Gerechtshof Amsterdam

Datum uitspraak
2 juni 2015
Publicatiedatum
15 september 2015
Zaaknummer
23-004109-14
Instantie
Gerechtshof Amsterdam
Type
Uitspraak
Rechtsgebied
Strafrecht
Procedures
  • Hoger beroep
Vindplaatsen
  • Rechtspraak.nl
AI samenvatting door LexboostAutomatisch gegenereerd

Hoger beroep tegen vonnis politierechter inzake diefstal met geweld en beschadiging van eigendom

In deze zaak heeft het gerechtshof Amsterdam op 2 juni 2015 uitspraak gedaan in hoger beroep tegen een vonnis van de politierechter in de rechtbank Amsterdam. De verdachte, geboren in 1971 en zonder vaste woon- of verblijfplaats, was eerder veroordeeld voor vermogensmisdrijven. Het hof heeft de zaak behandeld naar aanleiding van het hoger beroep dat was ingesteld tegen het vonnis van de politierechter van 24 september 2014. De politierechter had de vordering van de officier van justitie tot tenuitvoerlegging van een voorwaardelijke gevangenisstraf toegewezen, omdat de verdachte een bijzondere voorwaarde niet had nageleefd. Het hof oordeelde dat de politierechter abusievelijk deze beslissing had opgenomen in de uitspraak, terwijl deze beslissing niet aan enig rechtsmiddel was onderworpen. Hierdoor werd de verdachte niet-ontvankelijk verklaard in het hoger beroep met betrekking tot deze beslissing.

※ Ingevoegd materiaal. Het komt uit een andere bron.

-- ==== Sys2Proof/Laws/Frame.lean ====
section
/-! SUPPORT. The laws of the frame and string buffers: bytes and words of a value, reads after writes, marks. -/

namespace Sys2Proof.Machine

/-! ## Bytes and halves of a word -/

/-- The bits of a placed field. -/
theorem getLsbD_place {n : Nat} (v : BitVec n) (p i : Nat) :
    (place v p).getLsbD i = (decide (i < 32) && decide (p ≤ i) && v.getLsbD (i - p)) := by
  unfold place
  simp only [BitVec.getLsbD_shiftLeft, BitVec.getLsbD_setWidth]
  by_cases h1 : i < 32 <;> by_cases h2 : i < p
  · simp [h1, h2, show ¬ p ≤ i by omega]
  · simp [h1, h2, show p ≤ i by omega, show i - p < 32 by omega]
  · simp [h1]
  · simp [h1]

theorem byteOf_wordOfBytes_zero (a b c d : Byte) : byteOf (wordOfBytes a b c d) 0 = a := by
  apply BitVec.eq_of_getLsbD_eq
  intro i hi
  simp only [byteOf, wordOfBytes, BitVec.getLsbD_setWidth, BitVec.getLsbD_ushiftRight, BitVec.getLsbD_or, getLsbD_place]
  have h1 : b.getLsbD (24 - 8 * 0 + i - 16) = false := BitVec.getLsbD_of_ge _ _ (by omega)
  have h2 : c.getLsbD (24 - 8 * 0 + i - 8) = false := BitVec.getLsbD_of_ge _ _ (by omega)
  have h3 : d.getLsbD (24 + i) = false := BitVec.getLsbD_of_ge _ _ (by omega)
  simp [h1, h2, h3, hi, show 24 + i < 32 by omega]

theorem byteOf_wordOfBytes_one (a b c d : Byte) : byteOf (wordOfBytes a b c d) 1 = b := by
  apply BitVec.eq_of_getLsbD_eq
  intro i hi
  simp only [byteOf, wordOfBytes, BitVec.getLsbD_setWidth, BitVec.getLsbD_ushiftRight, BitVec.getLsbD_or, getLsbD_place]
  have h2 : c.getLsbD (24 - 8 * 1 + i - 8) = false := BitVec.getLsbD_of_ge _ _ (by omega)
  have h3 : d.getLsbD (16 + i) = false := BitVec.getLsbD_of_ge _ _ (by omega)
  simp [h2, h3, hi, show 16 + i < 32 by omega, show ¬ 24 ≤ 16 + i by omega]

theorem byteOf_wordOfBytes_two (a b c d : Byte) : byteOf (wordOfBytes a b c d) 2 = c := by
  apply BitVec.eq_of_getLsbD_eq
  intro i hi
  simp only [byteOf, wordOfBytes, BitVec.getLsbD_setWidth, BitVec.getLsbD_ushiftRight, BitVec.getLsbD_or, getLsbD_place]
  simp [hi, show 8 + i < 32 by omega, show ¬ 24 ≤ 8 + i by omega, show ¬ 16 ≤ 8 + i by omega]

theorem byteOf_wordOfBytes_three (a b c d : Byte) : byteOf (wordOfBytes a b c d) 3 = d := by
  apply BitVec.eq_of_getLsbD_eq
  intro i hi
  simp only [byteOf, wordOfBytes, BitVec.getLsbD_setWidth, BitVec.getLsbD_ushiftRight, BitVec.getLsbD_or, getLsbD_place]
  simp [hi, show i < 32 by omega, show ¬ 24 ≤ i by omega, show ¬ 16 ≤ i by omega, show ¬ 8 ≤ i by omega]

/-- A word is its four bytes. -/
theorem wordOfBytes_byteOf (v : Word) :
    wordOfBytes (byteOf v 0) (byteOf v 1) (byteOf v 2) (byteOf v 3) = v := by
  apply BitVec.eq_of_getLsbD_eq
  intro i hi
  simp only [byteOf, wordOfBytes, BitVec.getLsbD_setWidth, BitVec.getLsbD_ushiftRight, BitVec.getLsbD_or, getLsbD_place]
  by_cases h8 : i < 8
  · simp [hi, h8, show ¬ 24 ≤ i by omega, show ¬ 16 ≤ i by omega, show ¬ 8 ≤ i by omega]
  · by_cases h16 : i < 16
    · simp [hi, h8, show ¬ 24 ≤ i by omega, show ¬ 16 ≤ i by omega, show 8 ≤ i by omega, show i - 8 < 8 by omega,
        show 8 + (i - 8) = i by omega]
    · by_cases h24 : i < 24
      · simp [hi, h8, show ¬ 24 ≤ i by omega, show 16 ≤ i by omega, show ¬ i - 8 < 8 by omega,
          show i - 16 < 8 by omega, show 16 + (i - 16) = i by omega]
      · simp [hi, h8, show 24 ≤ i by omega, show ¬ i - 8 < 8 by omega, show ¬ i - 16 < 8 by omega,
          show i - 24 < 8 by omega, show 24 + (i - 24) = i by omega]

/-- The high half of `{hi, lo}`. -/
@[simp] theorem halfHi_wordOfHalves (a b : Half) : halfHi (wordOfHalves a b) = a := by
  apply BitVec.eq_of_getLsbD_eq
  intro i hi
  simp only [halfHi, wordOfHalves, BitVec.getLsbD_extractLsb', BitVec.getLsbD_or, getLsbD_place]
  simp [hi, show 16 + i < 32 by omega]

/-- The low half of `{hi, lo}`. -/
@[simp] theorem halfLo_wordOfHalves (a b : Half) : halfLo (wordOfHalves a b) = b := by
  apply BitVec.eq_of_getLsbD_eq
  intro i hi
  simp only [halfLo, wordOfHalves, BitVec.getLsbD_extractLsb', BitVec.getLsbD_or, getLsbD_place]
  simp [hi, show i < 32 by omega, show ¬ 16 ≤ i by omega]

/-- A word is its two halves. -/
theorem wordOfHalves_halves (w : Word) : wordOfHalves (halfHi w) (halfLo w) = w := by
  apply BitVec.eq_of_getLsbD_eq
  intro i hi
  simp only [halfHi, halfLo, wordOfHalves, BitVec.getLsbD_extractLsb', BitVec.getLsbD_or, getLsbD_place]
  by_cases h : i < 16
  · simp [hi, h, show ¬ 16 ≤ i by omega]
  · simp [hi, h, show 16 ≤ i by omega, show i - 16 < 16 by omega, show 16 + (i - 16) = i by omega]

/-! ## Reads of the buffers -/

/-- `FrameByte` looks at `FB` and the reset number only. -/
theorem frameByte_congr {s t : State} (hf : t.fb = s.fb) (he : t.epoch = s.epoch) (i : Nat) :
    frameByte t i = frameByte s i := by simp [frameByte, hf, he]

theorem fbWord_congr {s t : State} (hf : t.fb = s.fb) (he : t.epoch = s.epoch) (k : Nat) :
    fbWord t k = fbWord s k := by simp [fbWord, frameByte_congr hf he]

theorem fbMarked_congr {s t : State} (hf : t.fb = s.fb) (k : Nat) : fbMarked t k = fbMarked s k := by
  simp [fbMarked, hf]

/-- The parser's text looks at `STR`, `STRLEN` and the reset number only. -/
theorem parserText_congr {s t : State} (hs : t.str = s.str) (hl : t.strlen = s.strlen) (he : t.epoch = s.epoch) :
    parserText t = parserText s := by simp [parserText, strChar, hs, hl, he]

/-- Every stream byte after a word write. -/
theorem frameByte_writeFbWord (k i : Nat) (v : Word) (s : State) :
    frameByte (writeFbWord k v s) i = if i / 4 = k then byteOf v (i % 4) else frameByte s i := by
  simp only [frameByte, writeFbWord_fb, writeFbWord_epoch, Memory.lookup_insertWord]
  split_ifs <;> rfl

/-- Every word after a word write. -/
theorem fbWord_writeFbWord (k j : Nat) (v : Word) (s : State) :
    fbWord (writeFbWord k v s) j = if j = k then v else fbWord s j := by
  have h0 : 4 * j / 4 = j := by omega
  have h1 : (4 * j + 1) / 4 = j := by omega
  have h2 : (4 * j + 2) / 4 = j := by omega
  have h3 : (4 * j + 3) / 4 = j := by omega
  have m0 : 4 * j % 4 = 0 := by omega
  have m1 : (4 * j + 1) % 4 = 1 := by omega
  have m2 : (4 * j + 2) % 4 = 2 := by omega
  have m3 : (4 * j + 3) % 4 = 3 := by omega
  simp only [fbWord, frameByte_writeFbWord, h0, h1, h2, h3, m0, m1, m2, m3]
  split_ifs
  · exact wordOfBytes_byteOf v
  · rfl

@[simp] theorem fbWord_writeFbWord_same (k : Nat) (v : Word) (s : State) : fbWord (writeFbWord k v s) k = v := by
  simp [fbWord_writeFbWord]

theorem fbWord_writeFbWord_other {k j : Nat} (v : Word) (s : State) (h : j ≠ k) :
    fbWord (writeFbWord k v s) j = fbWord s j := by simp [fbWord_writeFbWord, h]

/-- A word write marks its word and no other. -/
theorem fbMarked_writeFbWord (k j : Nat) (v : Word) (s : State) :
    fbMarked (writeFbWord k v s) j = (decide (j = k) || fbMarked s j) := by
  have h0 : 4 * j / 4 = j := by omega
  have h1 : (4 * j + 1) / 4 = j := by omega
  have h2 : (4 * j + 2) / 4 = j := by omega
  have h3 : (4 * j + 3) / 4 = j := by omega
  simp only [fbMarked, writeFbWord_fb, Memory.marked_insertWord, h0, h1, h2, h3]
  by_cases h : j = k <;> simp [h]

/-- Every character after a character write. -/
theorem strChar_writeStr (k i : Nat) (c : Byte) (s : State) :
    strChar (writeStr k c s) i = if i = k then c else strChar s i := by
  simp only [strChar, writeStr_str, writeStr_epoch, Memory.lookup_insert]
  split_ifs <;> rfl

/-! ## A run of word writes changes `FB` only -/

/-- A run of word writes is a change of `FB` alone. -/
theorem writeFbWords_eq (k : Nat) (ws : List Word) (s : State) :
    writeFbWords k ws s = { s with fb := (writeFbWords k ws s).fb } := by
  induction ws generalizing k s with
  | nil => rfl
  | cons w ws ih =>
    show writeFbWords (k + 1) ws (writeFbWord k w s) = _
    rw [ih]
    rfl

/-- Every word after a run of word writes. -/
theorem fbWord_writeFbWords (k : Nat) (ws : List Word) (s : State) (j : Nat) :
    fbWord (writeFbWords k ws s) j
      = if h : k ≤ j ∧ j < k + ws.length then ws[j - k]'(by omega) else fbWord s j := by
  induction ws generalizing k s with
  | nil =>
    simp [writeFbWords]
  | cons w ws ih =>
    show fbWord (writeFbWords (k + 1) ws (writeFbWord k w s)) j = _
    rw [ih]
    by_cases hj : j = k
    · subst hj
      simp
    · by_cases h : k + 1 ≤ j ∧ j < k + 1 + ws.length
      · have h' : k ≤ j ∧ j < k + (w :: ws).length := by simp; omega
        rw [dif_pos h, dif_pos h']
        obtain ⟨d, rfl⟩ : ∃ d, j = k + 1 + d := ⟨j - (k + 1), by omega⟩
        have e1 : k + 1 + d - (k + 1) = d := by omega
        have e2 : k + 1 + d - k = d + 1 := by omega
        simp [e1, e2]
      · have h' : ¬ (k ≤ j ∧ j < k + (w :: ws).length) := by simp; omega
        rw [dif_neg h, dif_neg h', fbWord_writeFbWord_other _ _ hj]

end Sys2Proof.Machine
end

De tenlastelegging omvatte twee feiten: de diefstal van een e-reader met geweld tegen het slachtoffer [slachtoffer 1] op 2 juli 2014 en de beschadiging van een autoruit van [slachtoffer 2] op 31 mei 2014. Het hof achtte beide feiten wettig en overtuigend bewezen. De verdachte werd veroordeeld tot een gevangenisstraf van drie maanden, waarbij de tijd in voorarrest in mindering werd gebracht. Het hof weegt de ernst van de feiten en de omstandigheden waaronder deze zijn begaan mee in de beslissing. De verdachte had met zijn daden niet alleen het eigendomsrecht van het slachtoffer geschonden, maar ook een gevoel van onveiligheid gecreëerd. Het hof heeft de eerdere veroordelingen van de verdachte in overweging genomen, maar ook rekening gehouden met de plaatsing in een inrichting voor stelselmatige daders. Uiteindelijk werd de verdachte veroordeeld tot een gevangenisstraf van drie maanden, en werd het vonnis van de politierechter vernietigd.

Uitspraak

Parketnummer: 23-004109-14
Datum uitspraak: 2 juni 2015
TEGENSPRAAK
Verkort arrest van het gerechtshof Amsterdam gewezen op het hoger beroep, ingesteld tegen het vonnis van de politierechter in de rechtbank Amsterdam van 24 september 2014 in de strafzaak onder de parketnummers 13-654164-14 en 13-703800-13 (TUL) tegen
[verdachte],
geboren te [geboorteplaats] op [geboortedag] 1971,
zonder vaste woon- of verblijfplaats in Nederland,
thans uit anderen hoofde gedetineerd in PI Flevoland - HvB Almere Binnen te Almere.

Onderzoek van de zaak

Dit arrest is gewezen naar aanleiding van het onderzoek ter terechtzitting in hoger beroep van 19 mei 2015 en, overeenkomstig het bepaalde bij artikel 422, tweede lid, van het Wetboek van Strafvordering, het onderzoek op de terechtzitting in eerste aanleg.
Het hof heeft kennisgenomen van de vordering van de advocaat-generaal en van hetgeen door de raadsman naar voren is gebracht.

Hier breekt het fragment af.